Copy out every line of the data where the word "rngConst" is found.
----- RECORDED INFORMATION -----
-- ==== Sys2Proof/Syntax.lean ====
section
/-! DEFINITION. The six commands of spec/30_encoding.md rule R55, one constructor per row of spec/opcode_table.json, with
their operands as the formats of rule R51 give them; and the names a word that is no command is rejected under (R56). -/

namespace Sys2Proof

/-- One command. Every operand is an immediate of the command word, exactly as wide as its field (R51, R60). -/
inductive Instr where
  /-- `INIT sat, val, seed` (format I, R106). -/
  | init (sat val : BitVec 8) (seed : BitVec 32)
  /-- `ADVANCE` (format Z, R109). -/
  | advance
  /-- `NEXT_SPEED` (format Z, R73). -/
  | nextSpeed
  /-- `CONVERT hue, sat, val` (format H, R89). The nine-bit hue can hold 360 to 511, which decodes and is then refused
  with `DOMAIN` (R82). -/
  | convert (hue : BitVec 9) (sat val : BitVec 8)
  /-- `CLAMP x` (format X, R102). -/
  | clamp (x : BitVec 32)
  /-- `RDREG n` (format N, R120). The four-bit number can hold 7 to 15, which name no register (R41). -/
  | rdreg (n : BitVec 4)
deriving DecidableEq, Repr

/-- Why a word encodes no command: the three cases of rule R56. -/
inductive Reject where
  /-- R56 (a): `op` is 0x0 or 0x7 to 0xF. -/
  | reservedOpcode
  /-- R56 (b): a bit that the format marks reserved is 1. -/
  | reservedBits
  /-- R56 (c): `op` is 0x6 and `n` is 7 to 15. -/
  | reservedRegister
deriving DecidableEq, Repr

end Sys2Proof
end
-----
----- RECORDED INFORMATION -----
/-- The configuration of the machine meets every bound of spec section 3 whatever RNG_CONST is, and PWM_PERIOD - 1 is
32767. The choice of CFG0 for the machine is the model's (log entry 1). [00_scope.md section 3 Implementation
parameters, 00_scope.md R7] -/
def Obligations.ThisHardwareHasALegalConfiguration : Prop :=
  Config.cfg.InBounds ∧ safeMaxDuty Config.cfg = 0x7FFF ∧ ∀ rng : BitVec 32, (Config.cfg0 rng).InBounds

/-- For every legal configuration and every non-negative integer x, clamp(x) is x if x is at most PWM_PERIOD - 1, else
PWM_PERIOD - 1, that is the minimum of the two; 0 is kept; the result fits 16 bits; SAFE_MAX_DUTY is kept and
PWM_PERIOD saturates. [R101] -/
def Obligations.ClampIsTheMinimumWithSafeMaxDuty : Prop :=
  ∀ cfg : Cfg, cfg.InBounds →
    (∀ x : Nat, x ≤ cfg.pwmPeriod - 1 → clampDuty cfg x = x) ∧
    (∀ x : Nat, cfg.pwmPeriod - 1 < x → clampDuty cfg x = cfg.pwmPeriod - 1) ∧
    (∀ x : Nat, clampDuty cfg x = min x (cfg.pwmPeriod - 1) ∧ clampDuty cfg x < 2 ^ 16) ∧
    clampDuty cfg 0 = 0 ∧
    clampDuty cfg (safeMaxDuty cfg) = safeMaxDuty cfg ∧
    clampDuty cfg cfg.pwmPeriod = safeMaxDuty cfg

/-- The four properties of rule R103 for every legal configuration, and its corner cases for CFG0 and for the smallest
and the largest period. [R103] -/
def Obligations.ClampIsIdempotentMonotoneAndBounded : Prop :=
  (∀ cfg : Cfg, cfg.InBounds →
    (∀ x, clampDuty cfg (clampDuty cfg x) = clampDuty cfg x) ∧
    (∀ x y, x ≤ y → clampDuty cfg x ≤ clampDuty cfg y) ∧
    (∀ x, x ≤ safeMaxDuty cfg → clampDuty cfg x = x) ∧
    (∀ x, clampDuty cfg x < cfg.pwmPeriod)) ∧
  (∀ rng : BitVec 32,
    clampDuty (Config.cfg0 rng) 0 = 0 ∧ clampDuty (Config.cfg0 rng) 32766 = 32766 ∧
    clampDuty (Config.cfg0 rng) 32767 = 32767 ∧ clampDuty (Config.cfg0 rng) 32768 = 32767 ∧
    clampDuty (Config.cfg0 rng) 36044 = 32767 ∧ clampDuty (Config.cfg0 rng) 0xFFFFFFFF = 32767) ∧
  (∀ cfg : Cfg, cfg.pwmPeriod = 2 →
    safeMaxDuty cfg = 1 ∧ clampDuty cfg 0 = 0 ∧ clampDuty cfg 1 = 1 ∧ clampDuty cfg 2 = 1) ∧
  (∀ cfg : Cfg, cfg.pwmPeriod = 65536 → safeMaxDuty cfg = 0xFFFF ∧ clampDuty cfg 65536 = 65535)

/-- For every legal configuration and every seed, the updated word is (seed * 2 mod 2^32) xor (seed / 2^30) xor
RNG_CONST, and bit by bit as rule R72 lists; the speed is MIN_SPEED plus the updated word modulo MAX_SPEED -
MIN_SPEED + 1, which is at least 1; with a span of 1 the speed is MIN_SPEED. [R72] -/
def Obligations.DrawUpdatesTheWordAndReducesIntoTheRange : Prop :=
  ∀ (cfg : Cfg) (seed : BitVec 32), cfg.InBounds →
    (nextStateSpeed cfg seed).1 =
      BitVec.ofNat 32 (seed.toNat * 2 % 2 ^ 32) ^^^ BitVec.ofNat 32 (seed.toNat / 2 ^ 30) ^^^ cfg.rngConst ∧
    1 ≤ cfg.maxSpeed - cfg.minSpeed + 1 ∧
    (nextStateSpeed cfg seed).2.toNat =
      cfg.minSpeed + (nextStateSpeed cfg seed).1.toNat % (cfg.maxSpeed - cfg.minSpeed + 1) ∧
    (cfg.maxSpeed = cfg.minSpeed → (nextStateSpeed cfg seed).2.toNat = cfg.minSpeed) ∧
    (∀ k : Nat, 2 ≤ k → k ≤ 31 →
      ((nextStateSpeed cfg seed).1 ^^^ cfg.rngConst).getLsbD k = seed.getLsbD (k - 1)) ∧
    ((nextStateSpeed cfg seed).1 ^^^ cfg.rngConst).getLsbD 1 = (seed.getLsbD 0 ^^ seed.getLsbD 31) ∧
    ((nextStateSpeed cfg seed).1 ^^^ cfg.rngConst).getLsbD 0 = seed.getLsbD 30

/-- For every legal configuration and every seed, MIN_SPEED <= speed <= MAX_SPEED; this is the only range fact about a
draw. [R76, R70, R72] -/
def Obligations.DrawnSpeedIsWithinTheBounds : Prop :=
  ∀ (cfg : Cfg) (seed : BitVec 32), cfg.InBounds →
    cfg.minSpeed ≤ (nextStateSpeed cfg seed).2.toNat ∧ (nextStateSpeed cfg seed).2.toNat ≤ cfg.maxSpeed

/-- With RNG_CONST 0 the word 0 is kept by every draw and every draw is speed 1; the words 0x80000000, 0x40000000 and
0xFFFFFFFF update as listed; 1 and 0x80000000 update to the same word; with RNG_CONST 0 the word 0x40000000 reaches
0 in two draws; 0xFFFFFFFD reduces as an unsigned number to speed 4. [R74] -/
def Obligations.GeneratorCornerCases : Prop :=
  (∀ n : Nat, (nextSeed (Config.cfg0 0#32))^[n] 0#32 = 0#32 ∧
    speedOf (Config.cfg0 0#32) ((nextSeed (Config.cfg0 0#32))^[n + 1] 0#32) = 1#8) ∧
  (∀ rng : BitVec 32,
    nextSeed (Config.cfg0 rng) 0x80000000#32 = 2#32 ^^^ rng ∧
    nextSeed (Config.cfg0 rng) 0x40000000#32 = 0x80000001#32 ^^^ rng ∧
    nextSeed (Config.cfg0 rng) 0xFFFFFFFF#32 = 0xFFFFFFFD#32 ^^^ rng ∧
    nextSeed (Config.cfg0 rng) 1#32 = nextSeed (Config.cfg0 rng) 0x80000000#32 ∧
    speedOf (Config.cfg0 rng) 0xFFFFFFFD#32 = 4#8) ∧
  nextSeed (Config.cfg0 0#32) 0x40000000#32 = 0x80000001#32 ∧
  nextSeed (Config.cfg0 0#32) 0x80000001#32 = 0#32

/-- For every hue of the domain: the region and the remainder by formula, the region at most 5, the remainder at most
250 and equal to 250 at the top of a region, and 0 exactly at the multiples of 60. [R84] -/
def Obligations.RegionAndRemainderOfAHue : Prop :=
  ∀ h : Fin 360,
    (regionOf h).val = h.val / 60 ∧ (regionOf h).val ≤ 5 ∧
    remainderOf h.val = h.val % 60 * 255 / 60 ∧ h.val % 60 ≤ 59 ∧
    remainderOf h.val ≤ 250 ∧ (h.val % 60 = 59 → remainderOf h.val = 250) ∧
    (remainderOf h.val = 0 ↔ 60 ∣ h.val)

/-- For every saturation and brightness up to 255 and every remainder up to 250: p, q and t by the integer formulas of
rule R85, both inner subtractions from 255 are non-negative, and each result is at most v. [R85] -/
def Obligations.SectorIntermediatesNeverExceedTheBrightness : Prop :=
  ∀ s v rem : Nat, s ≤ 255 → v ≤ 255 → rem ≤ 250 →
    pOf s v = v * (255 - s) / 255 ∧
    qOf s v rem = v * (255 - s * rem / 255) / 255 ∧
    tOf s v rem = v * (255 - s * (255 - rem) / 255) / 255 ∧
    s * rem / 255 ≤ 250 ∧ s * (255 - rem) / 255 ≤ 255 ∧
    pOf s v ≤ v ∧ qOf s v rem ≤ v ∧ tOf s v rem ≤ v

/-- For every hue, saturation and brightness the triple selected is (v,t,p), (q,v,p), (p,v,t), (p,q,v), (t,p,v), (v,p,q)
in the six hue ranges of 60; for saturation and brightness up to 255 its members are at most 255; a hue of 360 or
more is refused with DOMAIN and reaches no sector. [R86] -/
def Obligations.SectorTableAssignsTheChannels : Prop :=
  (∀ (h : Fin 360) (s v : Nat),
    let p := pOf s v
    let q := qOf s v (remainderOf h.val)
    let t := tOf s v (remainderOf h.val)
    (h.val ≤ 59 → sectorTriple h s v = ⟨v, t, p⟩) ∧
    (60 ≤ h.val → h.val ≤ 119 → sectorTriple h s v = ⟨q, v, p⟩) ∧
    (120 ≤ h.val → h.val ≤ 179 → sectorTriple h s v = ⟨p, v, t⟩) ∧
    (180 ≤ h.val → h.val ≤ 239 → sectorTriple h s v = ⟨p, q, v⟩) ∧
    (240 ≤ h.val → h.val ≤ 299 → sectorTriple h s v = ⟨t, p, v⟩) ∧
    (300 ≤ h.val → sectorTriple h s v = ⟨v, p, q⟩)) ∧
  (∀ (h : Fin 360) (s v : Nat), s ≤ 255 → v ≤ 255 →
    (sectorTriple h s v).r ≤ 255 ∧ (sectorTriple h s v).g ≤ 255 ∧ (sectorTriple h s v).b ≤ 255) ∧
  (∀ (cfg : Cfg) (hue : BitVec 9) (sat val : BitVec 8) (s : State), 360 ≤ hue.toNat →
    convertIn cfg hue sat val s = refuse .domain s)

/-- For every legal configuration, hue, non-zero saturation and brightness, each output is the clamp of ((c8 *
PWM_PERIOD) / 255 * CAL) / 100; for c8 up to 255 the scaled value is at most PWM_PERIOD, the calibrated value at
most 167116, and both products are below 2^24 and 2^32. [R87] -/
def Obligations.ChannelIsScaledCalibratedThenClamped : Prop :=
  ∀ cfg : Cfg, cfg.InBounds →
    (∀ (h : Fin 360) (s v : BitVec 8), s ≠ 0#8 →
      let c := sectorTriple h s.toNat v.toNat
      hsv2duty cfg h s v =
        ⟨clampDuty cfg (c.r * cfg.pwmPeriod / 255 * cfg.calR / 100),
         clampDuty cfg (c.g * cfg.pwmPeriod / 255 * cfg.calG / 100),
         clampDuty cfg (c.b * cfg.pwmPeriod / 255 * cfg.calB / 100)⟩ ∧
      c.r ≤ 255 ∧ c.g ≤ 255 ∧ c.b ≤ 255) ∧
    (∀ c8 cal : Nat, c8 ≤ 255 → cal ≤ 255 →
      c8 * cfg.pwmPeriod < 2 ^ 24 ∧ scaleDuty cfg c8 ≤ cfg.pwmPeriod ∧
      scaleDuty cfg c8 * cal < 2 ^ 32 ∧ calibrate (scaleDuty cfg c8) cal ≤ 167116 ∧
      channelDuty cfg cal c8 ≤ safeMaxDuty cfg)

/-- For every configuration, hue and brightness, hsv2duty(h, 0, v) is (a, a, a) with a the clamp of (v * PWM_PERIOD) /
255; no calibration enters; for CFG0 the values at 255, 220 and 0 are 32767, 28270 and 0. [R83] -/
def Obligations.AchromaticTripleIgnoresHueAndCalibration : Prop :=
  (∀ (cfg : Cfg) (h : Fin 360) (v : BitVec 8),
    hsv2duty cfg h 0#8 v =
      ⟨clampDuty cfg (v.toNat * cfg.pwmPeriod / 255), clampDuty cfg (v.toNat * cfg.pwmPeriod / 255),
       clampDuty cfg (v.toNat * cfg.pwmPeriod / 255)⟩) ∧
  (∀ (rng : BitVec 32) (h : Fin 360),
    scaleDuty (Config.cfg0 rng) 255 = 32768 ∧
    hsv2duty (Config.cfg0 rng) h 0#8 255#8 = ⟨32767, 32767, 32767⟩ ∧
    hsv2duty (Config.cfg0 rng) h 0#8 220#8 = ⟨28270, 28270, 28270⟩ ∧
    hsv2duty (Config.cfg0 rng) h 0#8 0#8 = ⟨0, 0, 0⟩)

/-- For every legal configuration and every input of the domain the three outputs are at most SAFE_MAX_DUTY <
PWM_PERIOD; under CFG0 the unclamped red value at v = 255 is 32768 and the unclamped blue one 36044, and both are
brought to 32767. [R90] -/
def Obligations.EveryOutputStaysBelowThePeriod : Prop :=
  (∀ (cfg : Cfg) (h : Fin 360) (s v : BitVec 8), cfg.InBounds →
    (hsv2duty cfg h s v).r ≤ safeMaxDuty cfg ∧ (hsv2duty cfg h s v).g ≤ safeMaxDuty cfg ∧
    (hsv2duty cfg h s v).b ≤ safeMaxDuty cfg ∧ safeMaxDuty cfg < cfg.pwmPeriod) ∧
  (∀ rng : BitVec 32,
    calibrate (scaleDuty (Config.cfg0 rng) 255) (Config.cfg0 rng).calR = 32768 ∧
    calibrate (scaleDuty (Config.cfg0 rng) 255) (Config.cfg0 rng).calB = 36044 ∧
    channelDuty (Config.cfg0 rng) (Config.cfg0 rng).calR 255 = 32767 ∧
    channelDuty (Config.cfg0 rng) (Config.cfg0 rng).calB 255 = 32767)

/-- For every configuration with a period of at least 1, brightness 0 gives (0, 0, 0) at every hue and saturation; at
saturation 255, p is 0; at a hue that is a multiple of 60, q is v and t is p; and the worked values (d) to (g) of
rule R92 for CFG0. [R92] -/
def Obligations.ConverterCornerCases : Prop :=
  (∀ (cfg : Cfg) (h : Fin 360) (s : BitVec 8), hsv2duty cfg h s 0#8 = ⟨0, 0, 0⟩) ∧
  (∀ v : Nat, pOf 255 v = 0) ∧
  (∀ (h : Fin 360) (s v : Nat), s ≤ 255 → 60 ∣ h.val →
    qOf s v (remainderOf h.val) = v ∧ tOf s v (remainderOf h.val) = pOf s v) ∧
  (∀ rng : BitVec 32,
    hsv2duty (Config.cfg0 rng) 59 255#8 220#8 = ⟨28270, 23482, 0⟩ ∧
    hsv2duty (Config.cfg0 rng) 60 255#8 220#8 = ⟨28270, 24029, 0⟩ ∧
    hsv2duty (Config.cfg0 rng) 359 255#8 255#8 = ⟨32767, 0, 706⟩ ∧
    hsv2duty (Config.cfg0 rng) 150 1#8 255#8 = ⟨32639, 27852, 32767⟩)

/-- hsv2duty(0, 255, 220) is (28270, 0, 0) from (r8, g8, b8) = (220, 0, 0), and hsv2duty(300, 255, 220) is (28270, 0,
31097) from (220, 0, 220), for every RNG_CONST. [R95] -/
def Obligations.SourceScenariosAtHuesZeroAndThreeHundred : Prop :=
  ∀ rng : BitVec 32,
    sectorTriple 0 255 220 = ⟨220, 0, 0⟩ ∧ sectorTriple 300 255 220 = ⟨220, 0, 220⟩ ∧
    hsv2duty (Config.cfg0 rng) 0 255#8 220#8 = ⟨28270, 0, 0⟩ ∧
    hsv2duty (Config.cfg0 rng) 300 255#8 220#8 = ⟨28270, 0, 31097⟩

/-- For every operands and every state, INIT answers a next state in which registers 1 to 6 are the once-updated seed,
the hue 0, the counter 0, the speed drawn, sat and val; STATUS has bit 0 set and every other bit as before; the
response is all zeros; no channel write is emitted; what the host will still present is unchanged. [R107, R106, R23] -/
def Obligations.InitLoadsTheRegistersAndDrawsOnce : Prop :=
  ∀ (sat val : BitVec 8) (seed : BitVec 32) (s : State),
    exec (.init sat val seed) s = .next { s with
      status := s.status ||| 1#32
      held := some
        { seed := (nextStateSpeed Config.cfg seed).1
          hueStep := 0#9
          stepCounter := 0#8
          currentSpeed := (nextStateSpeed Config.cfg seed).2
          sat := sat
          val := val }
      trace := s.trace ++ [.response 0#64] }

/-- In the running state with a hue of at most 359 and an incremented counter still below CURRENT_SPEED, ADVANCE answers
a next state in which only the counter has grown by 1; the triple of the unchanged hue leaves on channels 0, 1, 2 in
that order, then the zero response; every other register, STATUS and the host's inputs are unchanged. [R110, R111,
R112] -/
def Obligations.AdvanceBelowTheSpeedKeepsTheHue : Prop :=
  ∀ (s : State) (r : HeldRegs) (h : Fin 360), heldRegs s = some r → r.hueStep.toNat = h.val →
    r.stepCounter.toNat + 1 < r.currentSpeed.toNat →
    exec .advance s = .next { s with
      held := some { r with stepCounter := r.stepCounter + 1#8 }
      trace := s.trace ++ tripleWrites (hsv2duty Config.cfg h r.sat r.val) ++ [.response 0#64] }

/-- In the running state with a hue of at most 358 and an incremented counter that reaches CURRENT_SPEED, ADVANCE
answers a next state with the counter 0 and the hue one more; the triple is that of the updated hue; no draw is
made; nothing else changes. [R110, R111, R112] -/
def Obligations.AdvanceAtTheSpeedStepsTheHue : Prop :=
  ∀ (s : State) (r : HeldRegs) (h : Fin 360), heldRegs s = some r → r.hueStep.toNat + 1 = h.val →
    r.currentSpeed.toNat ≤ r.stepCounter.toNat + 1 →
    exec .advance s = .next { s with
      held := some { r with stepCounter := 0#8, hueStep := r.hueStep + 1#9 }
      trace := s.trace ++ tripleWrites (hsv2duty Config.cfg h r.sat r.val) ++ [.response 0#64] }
-----
ANSWER:
      BitVec.ofNat 32 (seed.toNat * 2 % 2 ^ 32) ^^^ BitVec.ofNat 32 (seed.toNat / 2 ^ 30) ^^^ cfg.rngConst ∧
      ((nextStateSpeed cfg seed).1 ^^^ cfg.rngConst).getLsbD k = seed.getLsbD (k - 1)) ∧
    ((nextStateSpeed cfg seed).1 ^^^ cfg.rngConst).getLsbD 1 = (seed.getLsbD 0 ^^ seed.getLsbD 31) ∧
    ((nextStateSpeed cfg seed).1 ^^^ cfg.rngConst).getLsbD 0 = seed.getLsbD 30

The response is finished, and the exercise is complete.